● **Exercise**:
When a line of the entries contains the word "invReqs", report that line.

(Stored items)
-- ==== Sys2Proof/Laws/State.lean ====
section
/-! SUPPORT. What each named update of the state leaves alone: one lemma per field, true by rfl. -/

namespace Sys2Proof.Machine

open Sys2Proof

variable (s : State)

@[simp] theorem emit_pending (o : Out) : (emit o s).pending = s.pending := rfl
@[simp] theorem emit_fuses (o : Out) : (emit o s).fuses = s.fuses := rfl
@[simp] theorem emit_boot (o : Out) : (emit o s).boot = s.boot := rfl
@[simp] theorem emit_mode (o : Out) : (emit o s).mode = s.mode := rfl
@[simp] theorem emit_entryCause (o : Out) : (emit o s).entryCause = s.entryCause := rfl
@[simp] theorem emit_transit (o : Out) : (emit o s).transit = s.transit := rfl
@[simp] theorem emit_armedMode (o : Out) : (emit o s).armedMode = s.armedMode := rfl
@[simp] theorem emit_dormantFrom (o : Out) : (emit o s).dormantFrom = s.dormantFrom := rfl
@[simp] theorem emit_served (o : Out) : (emit o s).served = s.served := rfl
@[simp] theorem emit_entropyReady (o : Out) : (emit o s).entropyReady = s.entropyReady := rfl
@[simp] theorem emit_entropyFailed (o : Out) : (emit o s).entropyFailed = s.entropyFailed := rfl
@[simp] theorem emit_drbgCount (o : Out) : (emit o s).drbgCount = s.drbgCount := rfl
@[simp] theorem emit_blocked (o : Out) : (emit o s).blocked = s.blocked := rfl
@[simp] theorem emit_blockReason (o : Out) : (emit o s).blockReason = s.blockReason := rfl
@[simp] theorem emit_spdm (o : Out) : (emit o s).spdm = s.spdm := rfl
@[simp] theorem emit_wh (o : Out) : (emit o s).wh = s.wh := rfl
@[simp] theorem emit_chans (o : Out) : (emit o s).chans = s.chans := rfl
@[simp] theorem emit_fwd (o : Out) : (emit o s).fwd = s.fwd := rfl
@[simp] theorem emit_chanTab (o : Out) : (emit o s).chanTab = s.chanTab := rfl
@[simp] theorem emit_accepted (o : Out) : (emit o s).accepted = s.accepted := rfl
@[simp] theorem emit_cmdFailed (o : Out) : (emit o s).cmdFailed = s.cmdFailed := rfl
@[simp] theorem emit_boxes (o : Out) : (emit o s).boxes = s.boxes := rfl
@[simp] theorem emit_arbiters (o : Out) : (emit o s).arbiters = s.arbiters := rfl
@[simp] theorem emit_links (o : Out) : (emit o s).links = s.links := rfl
@[simp] theorem emit_fns (o : Out) : (emit o s).fns = s.fns := rfl
@[simp] theorem emit_msix (o : Out) : (emit o s).msix = s.msix := rfl
@[simp] theorem emit_peers (o : Out) : (emit o s).peers = s.peers := rfl
@[simp] theorem emit_atc (o : Out) : (emit o s).atc = s.atc := rfl
@[simp] theorem emit_atsReqs (o : Out) : (emit o s).atsReqs = s.atsReqs := rfl
@[simp] theorem emit_invReqs (o : Out) : (emit o s).invReqs = s.invReqs := rfl
@[simp] theorem emit_heldOut (o : Out) : (emit o s).heldOut = s.heldOut := rfl
@[simp] theorem emit_clay (o : Out) : (emit o s).clay = s.clay := rfl
@[simp] theorem emit_funcs (o : Out) : (emit o s).funcs = s.funcs := rfl
@[simp] theorem emit_ports (o : Out) : (emit o s).ports = s.ports := rfl
@[simp] theorem emit_gens (o : Out) : (emit o s).gens = s.gens := rfl
@[simp] theorem emit_modBus (o : Out) : (emit o s).modBus = s.modBus := rfl
@[simp] theorem emit_tables (o : Out) : (emit o s).tables = s.tables := rfl
@[simp] theorem emit_cis (o : Out) : (emit o s).cis = s.cis := rfl
@[simp] theorem emit_cipher (o : Out) : (emit o s).cipher = s.cipher := rfl
@[simp] theorem emit_rings (o : Out) : (emit o s).rings = s.rings := rfl
@[simp] theorem emit_time (o : Out) : (emit o s).time = s.time := rfl
@[simp] theorem emit_fh (o : Out) : (emit o s).fh = s.fh := rfl
@[simp] theorem emit_comb (o : Out) : (emit o s).comb = s.comb := rfl
@[simp] theorem emit_aq (o : Out) : (emit o s).aq = s.aq := rfl
@[simp] theorem emit_power (o : Out) : (emit o s).power = s.power := rfl
@[simp] theorem emit_evt (o : Out) : (emit o s).evt = s.evt := rfl
@[simp] theorem emit_fault (o : Out) : (emit o s).fault = s.fault := rfl
@[simp] theorem emit_counters (o : Out) : (emit o s).counters = s.counters := rfl
@[simp] theorem emit_monitors (o : Out) : (emit o s).monitors = s.monitors := rfl

@[simp] theorem updFunc_pending (f : Nat) (g : Func → Func) : (updFunc f g s).pending = s.pending := rfl
@[simp] theorem updFunc_out (f : Nat) (g : Func → Func) : (updFunc f g s).out = s.out := rfl
@[simp] theorem updFunc_fuses (f : Nat) (g : Func → Func) : (updFunc f g s).fuses = s.fuses := rfl
@[simp] theorem updFunc_boot (f : Nat) (g : Func → Func) : (updFunc f g s).boot = s.boot := rfl
@[simp] theorem updFunc_mode (f : Nat) (g : Func → Func) : (updFunc f g s).mode = s.mode := rfl
@[simp] theorem updFunc_entryCause (f : Nat) (g : Func → Func) : (updFunc f g s).entryCause = s.entryCause := rfl
@[simp] theorem updFunc_transit (f : Nat) (g : Func → Func) : (updFunc f g s).transit = s.transit := rfl
@[simp] theorem updFunc_armedMode (f : Nat) (g : Func → Func) : (updFunc f g s).armedMode = s.armedMode := rfl
@[simp] theorem updFunc_dormantFrom (f : Nat) (g : Func → Func) : (updFunc f g s).dormantFrom = s.dormantFrom := rfl
@[simp] theorem updFunc_served (f : Nat) (g : Func → Func) : (updFunc f g s).served = s.served := rfl
@[simp] theorem updFunc_entropyReady (f : Nat) (g : Func → Func) : (updFunc f g s).entropyReady = s.entropyReady := rfl
@[simp] theorem updFunc_entropyFailed (f : Nat) (g : Func → Func) : (updFunc f g s).entropyFailed = s.entropyFailed := rfl
@[simp] theorem updFunc_drbgCount (f : Nat) (g : Func → Func) : (updFunc f g s).drbgCount = s.drbgCount := rfl
@[simp] theorem updFunc_blocked (f : Nat) (g : Func → Func) : (updFunc f g s).blocked = s.blocked := rfl
@[simp] theorem updFunc_blockReason (f : Nat) (g : Func → Func) : (updFunc f g s).blockReason = s.blockReason := rfl
@[simp] theorem updFunc_spdm (f : Nat) (g : Func → Func) : (updFunc f g s).spdm = s.spdm := rfl
@[simp] theorem updFunc_wh (f : Nat) (g : Func → Func) : (updFunc f g s).wh = s.wh := rfl
@[simp] theorem updFunc_chans (f : Nat) (g : Func → Func) : (updFunc f g s).chans = s.chans := rfl
@[simp] theorem updFunc_fwd (f : Nat) (g : Func → Func) : (updFunc f g s).fwd = s.fwd := rfl
@[simp] theorem updFunc_chanTab (f : Nat) (g : Func → Func) : (updFunc f g s).chanTab = s.chanTab := rfl
@[simp] theorem updFunc_accepted (f : Nat) (g : Func → Func) : (updFunc f g s).accepted = s.accepted := rfl
@[simp] theorem updFunc_cmdFailed (f : Nat) (g : Func → Func) : (updFunc f g s).cmdFailed = s.cmdFailed := rfl
@[simp] theorem updFunc_boxes (f : Nat) (g : Func → Func) : (updFunc f g s).boxes = s.boxes := rfl
@[simp] theorem updFunc_arbiters (f : Nat) (g : Func → Func) : (updFunc f g s).arbiters = s.arbiters := rfl
@[simp] theorem updFunc_links (f : Nat) (g : Func → Func) : (updFunc f g s).links = s.links := rfl
@[simp] theorem updFunc_fns (f : Nat) (g : Func → Func) : (updFunc f g s).fns = s.fns := rfl
@[simp] theorem updFunc_msix (f : Nat) (g : Func → Func) : (updFunc f g s).msix = s.msix := rfl
@[simp] theorem updFunc_peers (f : Nat) (g : Func → Func) : (updFunc f g s).peers = s.peers := rfl
@[simp] theorem updFunc_atc (f : Nat) (g : Func → Func) : (updFunc f g s).atc = s.atc := rfl
@[simp] theorem updFunc_atsReqs (f : Nat) (g : Func → Func) : (updFunc f g s).atsReqs = s.atsReqs := rfl
@[simp] theorem updFunc_invReqs (f : Nat) (g : Func → Func) : (updFunc f g s).invReqs = s.invReqs := rfl
@[simp] theorem updFunc_heldOut (f : Nat) (g : Func → Func) : (updFunc f g s).heldOut = s.heldOut := rfl
@[simp] theorem updFunc_clay (f : Nat) (g : Func → Func) : (updFunc f g s).clay = s.clay := rfl
@[simp] theorem updFunc_ports (f : Nat) (g : Func → Func) : (updFunc f g s).ports = s.ports := rfl
@[simp] theorem updFunc_gens (f : Nat) (g : Func → Func) : (updFunc f g s).gens = s.gens := rfl
@[simp] theorem updFunc_modBus (f : Nat) (g : Func → Func) : (updFunc f g s).modBus = s.modBus := rfl
@[simp] theorem updFunc_tables (f : Nat) (g : Func → Func) : (updFunc f g s).tables = s.tables := rfl
@[simp] theorem updFunc_cis (f : Nat) (g : Func → Func) : (updFunc f g s).cis = s.cis := rfl
@[simp] theorem updFunc_cipher (f : Nat) (g : Func → Func) : (updFunc f g s).cipher = s.cipher := rfl
@[simp] theorem updFunc_rings (f : Nat) (g : Func → Func) : (updFunc f g s).rings = s.rings := rfl
@[simp] theorem updFunc_time (f : Nat) (g : Func → Func) : (updFunc f g s).time = s.time := rfl
@[simp] theorem updFunc_fh (f : Nat) (g : Func → Func) : (updFunc f g s).fh = s.fh := rfl
@[simp] theorem updFunc_comb (f : Nat) (g : Func → Func) : (updFunc f g s).comb = s.comb := rfl
@[simp] theorem updFunc_aq (f : Nat) (g : Func → Func) : (updFunc f g s).aq = s.aq := rfl
@[simp] theorem updFunc_power (f : Nat) (g : Func → Func) : (updFunc f g s).power = s.power := rfl
@[simp] theorem updFunc_evt (f : Nat) (g : Func → Func) : (updFunc f g s).evt = s.evt := rfl
@[simp] theorem updFunc_fault (f : Nat) (g : Func → Func) : (updFunc f g s).fault = s.fault := rfl
@[simp] theorem updFunc_counters (f : Nat) (g : Func → Func) : (updFunc f g s).counters = s.counters := rfl
@[simp] theorem updFunc_monitors (f : Nat) (g : Func → Func) : (updFunc f g s).monitors = s.monitors := rfl

@[simp] theorem updCfg_pending (f : Nat) (g : FnCfg → FnCfg) : (updCfg f g s).pending = s.pending := rfl
@[simp] theorem updCfg_out (f : Nat) (g : FnCfg → FnCfg) : (updCfg f g s).out = s.out := rfl
@[simp] theorem updCfg_fuses (f : Nat) (g : FnCfg → FnCfg) : (updCfg f g s).fuses = s.fuses := rfl
@[simp] theorem updCfg_boot (f : Nat) (g : FnCfg → FnCfg) : (updCfg f g s).boot = s.boot := rfl
@[simp] theorem updCfg_mode (f : Nat) (g : FnCfg → FnCfg) : (updCfg f g s).mode = s.mode := rfl
@[simp] theorem updCfg_entryCause (f : Nat) (g : FnCfg → FnCfg) : (updCfg f g s).entryCause = s.entryCause := rfl
@[simp] theorem updCfg_transit (f : Nat) (g : FnCfg → FnCfg) : (updCfg f g s).transit = s.transit := rfl
@[simp] theorem updCfg_armedMode (f : Nat) (g : FnCfg → FnCfg) : (updCfg f g s).armedMode = s.armedMode := rfl
@[simp] theorem updCfg_dormantFrom (f : Nat) (g : FnCfg → FnCfg) : (updCfg f g s).dormantFrom = s.dormantFrom := rfl
@[simp] theorem updCfg_served (f : Nat) (g : FnCfg → FnCfg) : (updCfg f g s).served = s.served := rfl
@[simp] theorem updCfg_entropyReady (f : Nat) (g : FnCfg → FnCfg) : (updCfg f g s).entropyReady = s.entropyReady := rfl
@[simp] theorem updCfg_entropyFailed (f : Nat) (g : FnCfg → FnCfg) : (updCfg f g s).entropyFailed = s.entropyFailed := rfl
@[simp] theorem updCfg_drbgCount (f : Nat) (g : FnCfg → FnCfg) : (updCfg f g s).drbgCount = s.drbgCount := rfl
@[simp] theorem updCfg_blocked (f : Nat) (g : FnCfg → FnCfg) : (updCfg f g s).blocked = s.blocked := rfl
@[simp] theorem updCfg_blockReason (f : Nat) (g : FnCfg → FnCfg) : (updCfg f g s).blockReason = s.blockReason := rfl
@[simp] theorem updCfg_spdm (f : Nat) (g : FnCfg → FnCfg) : (updCfg f g s).spdm = s.spdm := rfl
@[simp] theorem updCfg_wh (f : Nat) (g : FnCfg → FnCfg) : (updCfg f g s).wh = s.wh := rfl
@[simp] theorem updCfg_chans (f : Nat) (g : FnCfg → FnCfg) : (updCfg f g s).chans = s.chans := rfl
@[simp] theorem updCfg_fwd (f : Nat) (g : FnCfg → FnCfg) : (updCfg f g s).fwd = s.fwd := rfl
@[simp] theorem updCfg_chanTab (f : Nat) (g : FnCfg → FnCfg) : (updCfg f g s).chanTab = s.chanTab := rfl
@[simp] theorem updCfg_accepted (f : Nat) (g : FnCfg → FnCfg) : (updCfg f g s).accepted = s.accepted := rfl
@[simp] theorem updCfg_cmdFailed (f : Nat) (g : FnCfg → FnCfg) : (updCfg f g s).cmdFailed = s.cmdFailed := rfl
@[simp] theorem updCfg_boxes (f : Nat) (g : FnCfg → FnCfg) : (updCfg f g s).boxes = s.boxes := rfl
@[simp] theorem updCfg_arbiters (f : Nat) (g : FnCfg → FnCfg) : (updCfg f g s).arbiters = s.arbiters := rfl
@[simp] theorem updCfg_links (f : Nat) (g : FnCfg → FnCfg) : (updCfg f g s).links = s.links := rfl
@[simp] theorem updCfg_msix (f : Nat) (g : FnCfg → FnCfg) : (updCfg f g s).msix = s.msix := rfl
@[simp] theorem updCfg_peers (f : Nat) (g : FnCfg → FnCfg) : (updCfg f g s).peers = s.peers := rfl
@[simp] theorem updCfg_atc (f : Nat) (g : FnCfg → FnCfg) : (updCfg f g s).atc = s.atc := rfl
@[simp] theorem updCfg_atsReqs (f : Nat) (g : FnCfg → FnCfg) : (updCfg f g s).atsReqs = s.atsReqs := rfl
@[simp] theorem updCfg_invReqs (f : Nat) (g : FnCfg → FnCfg) : (updCfg f g s).invReqs = s.invReqs := rfl
@[simp] theorem updCfg_heldOut (f : Nat) (g : FnCfg → FnCfg) : (updCfg f g s).heldOut = s.heldOut := rfl
@[simp] theorem updCfg_clay (f : Nat) (g : FnCfg → FnCfg) : (updCfg f g s).clay = s.clay := rfl
@[simp] theorem updCfg_funcs (f : Nat) (g : FnCfg → FnCfg) : (updCfg f g s).funcs = s.funcs := rfl
@[simp] theorem updCfg_ports (f : Nat) (g : FnCfg → FnCfg) : (updCfg f g s).ports = s.ports := rfl
@[simp] theorem updCfg_gens (f : Nat) (g : FnCfg → FnCfg) : (updCfg f g s).gens = s.gens := rfl
@[simp] theorem updCfg_modBus (f : Nat) (g : FnCfg → FnCfg) : (updCfg f g s).modBus = s.modBus := rfl
@[simp] theorem updCfg_tables (f : Nat) (g : FnCfg → FnCfg) : (updCfg f g s).tables = s.tables := rfl
@[simp] theorem updCfg_cis (f : Nat) (g : FnCfg → FnCfg) : (updCfg f g s).cis = s.cis := rfl
@[simp] theorem updCfg_cipher (f : Nat) (g : FnCfg → FnCfg) : (updCfg f g s).cipher = s.cipher := rfl
@[simp] theorem updCfg_rings (f : Nat) (g : FnCfg → FnCfg) : (updCfg f g s).rings = s.rings := rfl
@[simp] theorem updCfg_time (f : Nat) (g : FnCfg → FnCfg) : (updCfg f g s).time = s.time := rfl
@[simp] theorem updCfg_fh (f : Nat) (g : FnCfg → FnCfg) : (updCfg f g s).fh = s.fh := rfl
@[simp] theorem updCfg_comb (f : Nat) (g : FnCfg → FnCfg) : (updCfg f g s).comb = s.comb := rfl
@[simp] theorem updCfg_aq (f : Nat) (g : FnCfg → FnCfg) : (updCfg f g s).aq = s.aq := rfl
@[simp] theorem updCfg_power (f : Nat) (g : FnCfg → FnCfg) : (updCfg f g s).power = s.power := rfl
@[simp] theorem updCfg_evt (f : Nat) (g : FnCfg → FnCfg) : (updCfg f g s).evt = s.evt := rfl
@[simp] theorem updCfg_fault (f : Nat) (g : FnCfg → FnCfg) : (updCfg f g s).fault = s.fault := rfl
@[simp] theorem updCfg_counters (f : Nat) (g : FnCfg → FnCfg) : (updCfg f g s).counters = s.counters := rfl
@[simp] theorem updCfg_monitors (f : Nat) (g : FnCfg → FnCfg) : (updCfg f g s).monitors = s.monitors := rfl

● **Your solution**:
@[simp] theorem emit_invReqs (o : Out) : (emit o s).invReqs = s.invReqs := rfl
@[simp] theorem updFunc_invReqs (f : Nat) (g : Func → Func) : (updFunc f g s).invReqs = s.invReqs := rfl
@[simp] theorem updCfg_invReqs (f : Nat) (g : FnCfg → FnCfg) : (updCfg f g s).invReqs = s.invReqs := rfl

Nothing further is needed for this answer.